The controller 5 contains an adder-subtracter (I), which the ramp function x2 and the initial value x3 are supplied. The computing device determines from these variables a setpoint w, which reaches a comparator II, which at the same time also has the actual value x1 is fed. The output voltage of the comparator II corresponds to the control deviation xw, from which the manipulated variable y for the process can be derived.

The way it works is as follows. The linear rise or fall a process variable, e.g. the filling or emptying of a container, is indicated with Simulated using the ramp generator 4. The initial value x3 of the process variable is measured and stored in the hold amplifier 3 before starting the process.

The initial value x3 and the instantaneous value of the ramp x2 are stored in the arithmetic unit I are added with the correct sign and thus form the setpoint w of the control loop, which (in this example) falls linearly according to the desired function.

The controller uses the instantaneous value of the actual value X1 and the of the specified setpoint w, the control deviation xw = x1 - w and influences the Process in such a way that in the settled state xw = °, i.e. x1 = w.

When the process starts, the initial value is saved and the Ramp generator started. After the process has finished, the ramp is set back to "zero", so that the process can begin again. Through the hold amplifier the Initial conditions set automatically. The slope of the ramp is both internal as well as externally controllable.

The adder / subtracter I can either be connected to an additional computing device or implemented in a controller.

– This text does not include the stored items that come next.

/-- The bits of `w` under the mask `m`, and those of `v` elsewhere. -/
def splice (m w v : Word) : Word := (w &&& m) ||| (v &&& ~~~m)

/-- A field that the mask covers is read from the masked word. -/
theorem extractLsb'_splice {m : Word} {i n : Nat} (h : m.extractLsb' i n = BitVec.allOnes n)
    (w v : Word) : (splice m w v).extractLsb' i n = w.extractLsb' i n := by
  ext j hj
  have hm : m.getLsbD (i + j) = true := by
    have := congrArg (fun x => x.getLsbD j) h
    simpa [hj] using this
  simp [splice, hm]

/-- Settles O3: the mask of an operation covers its code and the fields it lists. -/
theorem unusedBitsAreIgnored : Obligations.UnusedBitsAreIgnored := by
  intro w v
  change decodeWord (splice (usedBits (opField w)) w v) = decodeWord w
  have hcode : ∀ op, (usedBits op).extractLsb' 28 4 = BitVec.allOnes 4 := by decide
  refine decodeWord_congr (extractLsb'_splice (hcode _) w v) (fun h => ?_) (fun h => ?_)
    (fun h => ?_) (fun h => ?_)
  · rw [h]
    exact extractLsb'_splice rfl w v
  · rcases h with h | h <;> rw [h] <;> exact extractLsb'_splice rfl w v
  · rcases h with h | h | h <;> rw [h] <;> exact extractLsb'_splice rfl w v
  · rw [h]
    exact extractLsb'_splice rfl w v

/-- A host operation is spelt by one command word, and every configuration can spell it. -/
theorem encodeRequest_host (cfg : Config) {i : Instr} (hi : i.isHostOp = true) :
    i.wellFormed cfg = true ∧ ∃ w, encodeRequest cfg i = .word w ∧ decodeWord w = i := by
  have hspelt : i.wellFormed cfg = true ∧ ∃ w, encodeRequest cfg i = .word w := by
    cases i <;> simp only [Instr.isHostOp, Bool.false_eq_true] at hi <;> exact ⟨rfl, _, rfl⟩
  obtain ⟨hwf, w, hw⟩ := hspelt
  have hdecode := decodeRequest_encodeRequest_host cfg hi
  rw [hw] at hdecode
  exact ⟨hwf, w, hw, Except.ok.inj hdecode⟩

/-! ## Frames by their four invariants -/

/-- The length field that declares `be16 h l` bytes holds the two bytes themselves (R61). -/
theorem ofNat_be16 (h l : Byte) : BitVec.ofNat 16 (be16 h l) = h ++ l := by
  rw [← append_toNat, BitVec.ofNat_toNat, BitVec.setWidth_eq]

theorem be16_le (h l : Byte) : be16 h l ≤ maxPayload := by
  have := h.isLt
  have := l.isLt
  rw [be16, maxPayload]
  omega

/-- A run as long as a frame is a head, `n` payload bytes and a tail. -/
theorem eq_head_payload_tail {b : List Byte} {n : Nat} (hn : b.length = n + 7) :
    ∃ (h t c hi lo ck tr : Byte) (p : List Byte), p.length = n ∧
      b = [h, t, c, hi, lo] ++ p ++ [ck, tr] := by
  obtain ⟨h, t, c, hi, lo, rest, rfl⟩ :
      ∃ h t c hi lo rest, b = h :: t :: c :: hi :: lo :: rest := by
    match b, hn with
    | h :: t :: c :: hi :: lo :: rest, _ => exact ⟨h, t, c, hi, lo, rest, rfl⟩
  have hrest : rest.length = n + 2 := by simpa using hn
  obtain ⟨ck, tr, htail⟩ : ∃ ck tr, rest.drop n = [ck, tr] :=
    List.length_eq_two.1 (by rw [List.length_drop]; omega)
  refine ⟨h, t, c, hi, lo, ck, tr, rest.take n, by rw [List.length_take]; omega, ?_⟩
  rw [List.append_assoc, ← htail, List.take_append_drop]
  rfl

/-- The source's four invariants make a run the frame of its own fields (R64). -/
theorem eq_frameBytes {cfg : Config} {b : List Byte} {n : Nat} (hn : b.length = n + 7)
    (hheader : b.getD 0 0 = cfg.header) (htrailer : b.getD (6 + n) 0 = cfg.trailer)
    (hlen : be16 (b.getD 3 0) (b.getD 4 0) = n)
    (hsum : sum8 ((b.drop 1).take (4 + n)) = b.getD (5 + n) 0) :
    b = frameBytes cfg (b.getD 1 0) (b.getD 2 0) ((b.drop 5).take n) := by
  obtain ⟨h, t, c, hi, lo, ck, tr, p, rfl, rfl⟩ := eq_head_payload_tail hn
  have hspan : frameSpan t c p = [t, c, hi, lo] ++ p := by
    have hlen' : be16 hi lo = p.length := hlen
    rw [frameSpan, ← hlen', ofNat_be16, hi8_append, lo8_append]
  have hckAt : ([h, t, c, hi, lo] ++ p ++ [ck, tr]).getD (5 + p.length) 0 = ck := by
    simp [List.getD_eq_getElem?_getD, Nat.add_comm 5]
  have htrAt : ([h, t, c, hi, lo] ++ p ++ [ck, tr]).getD (6 + p.length) 0 = tr := by
    simp [List.getD_eq_getElem?_getD, Nat.add_comm 6]
  have hck : sum8 ([t, c, hi, lo] ++ p) = ck := by
    rw [← hckAt, ← hsum]
    simp [Nat.add_comm 4]
  have hh : h = cfg.header := hheader
  rw [htrAt] at htrailer
  simpa [frameBytes, hspan, hh, htrailer] using hck.symm

/-- A run that decodes is the frame of what it decodes to (R114). -/
theorem eq_frameBytes_of_frameDecode {cfg : Config} {b : List Byte} {f : Frame}
    (h : frameDecode cfg b = .ok f) : b = frameBytes cfg f.type f.command f.payload := by
  simp only [frameDecode] at h
  split_ifs at h with _ hheader _ _ htrailer hlength hsum
  cases h
  rw [not_not.1 hlength] at htrailer
  refine eq_frameBytes (not_not.1 hlength) (not_not.1 hheader) ?_ rfl (not_not.1 hsum)
  rw [show 6 + be16 (b.getD 3 0) (b.getD 4 0) = be16 (b.getD 3 0) (b.getD 4 0) + 7 - 1 by omega]
  exact not_not.1 htrailer

/-- Settles O5: a word and its instruction's word decode alike, and a frame is named from the very
bytes or payload of its request. -/
theorem encodeOfDecodeIsFaithful : Obligations.EncodeOfDecodeIsFaithful := by
  intro cfg r i h
  cases r with
  | word w =>
    obtain rfl : decodeWord w = i := Except.ok.inj h
    obtain ⟨hwf, w', hw', hd⟩ := encodeRequest_host cfg (Machine.decodeWord_isHostOp w)
    exact ⟨hwf, nofun, nofun, fun _ e => by cases e; exact ⟨w', hw', hd⟩⟩
  | encode c p =>
    rw [decodeRequest] at h
    split_ifs at h with hp
    cases h
    exact ⟨nameFrame_wellFormed cfg c .sent hp,
      fun _ _ _ => encodeRequest_nameFrame cfg c p .sent, nofun, nofun⟩
  | decode b =>
    rw [decodeRequest] at h
    cases hf : frameDecode cfg b with
    | error e => rw [hf] at h; cases h
    | ok f =>
      rw [hf] at h
      cases h
      refine ⟨nameFrame_wellFormed cfg _ _ (Machine.frameDecode_payload_length hf), nofun,
        fun _ _ => ?_, nofun⟩
      rw [encodeRequest_nameFrame, frameRequest, ← eq_frameBytes_of_frameDecode hf]

/-- Settles O36: the bytes of the head, of the payload and of the tail, each at its index. -/
theorem frameLayout : Obligations.FrameLayout := by
  intro cfg t c p hp b len
  obtain ⟨hheader, htype, hcmd, hhi, hlo⟩ := frameBytes_head cfg t c p
  have hlen : (BitVec.ofNat 16 len).toNat = len := by
    rw [BitVec.toNat_ofNat]
    omega
  refine ⟨frameBytes_length cfg t c p, hheader, htype, hcmd, ?_, ?_,
    fun k => frameBytes_payload cfg t c p, ?_, frameBytes_trailer cfg t c p, rfl⟩
  · rw [hhi, hi8_toNat, hlen]
  · rw [hlo, lo8_toNat, hlen]
  · rw [frameBytes_checksum, sum8_toNat, ← frameBytes_span cfg]

/-- Settles O37: the invariants give every byte of the frame, its layout gives the invariants. -/
theorem validFramesAreFrameBytes : Obligations.ValidFramesAreFrameBytes := by
  intro cfg b h7 n
  obtain ⟨m, hm⟩ : ∃ m, n = m + 7 := ⟨n - 7, by omega⟩
  rw [show n - 7 = m by omega, show n - 1 = 6 + m by omega, show n - 3 = 4 + m by omega,
    show n - 2 = 5 + m by omega]
  constructor
  · rintro ⟨hheader, htrailer, hlen, hsum⟩
    exact ⟨eq_frameBytes hm hheader htrailer hlen hsum, hlen ▸ be16_le _ _⟩
  · rintro ⟨hb, hm'⟩
    have hp : ((b.drop 5).take m).length = m := by
      rw [List.length_take, List.length_drop]
      omega
    generalize b.getD 1 0 = t, b.getD 2 0 = c, (b.drop 5).take m = p at hb hp
    subst hb hp
    obtain ⟨hheader, _, _, hhi, hlo⟩ := frameBytes_head cfg t c p
    exact ⟨hheader, frameBytes_trailer cfg t c p, by rw [hhi, hlo, be16_payload_length hm'],
      by rw [frameBytes_span, frameBytes_checksum]⟩

/-- Settles O2: the words by evaluation, each frame as the encoder's bytes of its instruction. -/
theorem sampleEncodingsDecode : Obligations.SampleEncodingsDecode := by
  refine ⟨rfl, rfl, rfl, rfl, rfl, rfl, rfl, fun cfg hh ht hc => ?_, fun cfg hh ht hc hv => ?_⟩
  · have hframe : [0xBB, 0x00, 0x22, 0x00, 0x00, 0x22, 0x7E] = frameBytes cfg 0x00 0x22 [] := by
      rw [frameBytes, hh, ht]
      rfl
    rw [hframe]
    refine (decodeRequest_frameRequest cfg (.received 0x00) 0x22 (Nat.zero_le _)).trans ?_
    rw [nameFrame, if_pos hc.symm]
  · have hframe : [0xBB, 0x01, 0xFF, 0x00, 0x01, 0x15, 0x16, 0x7E] =
        frameBytes cfg 0x01 cfg.cmdError [0x15] := by
      rw [frameBytes, hh, ht, hc]
      rfl
    rw [hframe]
    exact decodeRequest_encodeRequest (i := .frameError (.received 0x01) [0x15]) hv rfl

end Sys2Proof
end

section
/-! SUPPORT and PROOFS. Frame instructions and DECODE requests (R81): each is its expansion issued
in order; what the RX unit holds and answers after it. -/

namespace Sys2Proof.Machine

/-! ## Expansions -/

/-- Settles O45: a frame instruction is `frameOp` of its frame, which issues the expansion. -/
theorem frameInstructionsAreTheirExpansions : Obligations.FrameInstructionsAreTheirExpansions := by
  intro s i c p hp
  refine ⟨fun hf => ?_, fun ty hf => ?_⟩
  · obtain ⟨u, as, hu, he⟩ := encodeRun_issueAll c p s
    exact ⟨u, as, hu, by rw [exec_frame hf, frameOp_sent c hp, he]⟩
  · obtain ⟨u, as, hu, he⟩ := decodeRun_issueAll (frameBytes s.cfg ty c p) s
    exact ⟨u, as, hu, by rw [exec_frame hf, frameOp_received c ty hp, he]⟩

/-! ## The verdict of a run -/

theorem runVerdict_eq (cfg : Config) (b : List Byte) : runVerdict cfg b =
    if b.length = 0 then some .incomplete
    else if b.getD 0 0 ≠ cfg.header then some .badMarker
    else if b.length < 5 then some .incomplete
    else if b.length < be16 (b.getD 3 0) (b.getD 4 0) + 7 then some .incomplete
    else if b.getD (b.length - 1) 0 ≠ cfg.trailer then some .badMarker
    else if b.length ≠ be16 (b.getD 3 0) (b.getD 4 0) + 7 then some .lengthMismatch
    else if sum8 ((b.drop 1).take (4 + be16 (b.getD 3 0) (b.getD 4 0))) ≠
      b.getD (5 + be16 (b.getD 3 0) (b.getD 4 0)) 0 then some .checksumMismatch
    else none := by
  rw [runVerdict, frameDecode]
  split_ifs <;> rfl

/-- The eight tests of R120 on the registers are, one by one, those of R110 on the run they hold
(R126): the count saturates above the longest frame. -/
theorem HoldsRun.decodeErrorOf_eq {cfg : Config} {b : List Byte} {rx : Rx} {m : Memory}
    (h : HoldsRun cfg b rx m) : decodeErrorOf cfg rx = runVerdict cfg b := by
  have hcount := h.count
  rw [runVerdict_eq, decodeErrorOf]
  refine ite_congr (by rw [eq_iff_iff]; omega) (fun _ => rfl) fun h0 => ?_
  refine ite_congr (by simp [h.hdrOk (by omega)]) (fun _ => rfl) fun _ => ?_
  refine ite_congr (by rw [eq_iff_iff]; omega) (fun _ => rfl) fun h5 => ?_
  rw [← h.len (by omega)]
  have := rx.len.isLt
  refine ite_congr (by rw [eq_iff_iff]; omega) (fun _ => rfl) fun hlen => ?_
  refine ite_congr (by rw [h.last (by omega)]) (fun _ => rfl) fun _ => ?_
  refine ite_congr (by rw [eq_iff_iff]; omega) (fun _ => rfl) fun _ => ?_
  rw [h.sum, h.ck (by omega)]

The signs entered in Fig. 3 apply to a linearly decreasing process variable, e.g. "Emptying a Container".

Claims (4)

Claims 1. A method for keeping the rate of change constant a physical variable, characterized in that the change in the process variable is specified by a ramp function that the initial value. the process size is measured and stored, and that from the instantaneous value of the ramp and stored value the setpoint is determined and compared with the actual value, and in itself known A manipulated variable influencing the process sequence is derived from the deviations will. 2. Circuit arrangement for performing the method according to claim 1, complete with a ramp generator (4), a hold amplifier (3), and a Controller (5) to which the output variable (x2) of the ramp generator (4), which is in the hold amplifier (3) stored value (x3) and the current actual value (x1) can be supplied and at the output of which the manipulated variable (y) can be taken. 3. Circuit arrangement according to claim 2, characterized in that the controller (5) contains a computing device (I). 4. Circuit arrangement according to claim 2, characterized in that Ramp generator (4) and hold amplifier (3) combined in one device (e.g. integrator) are.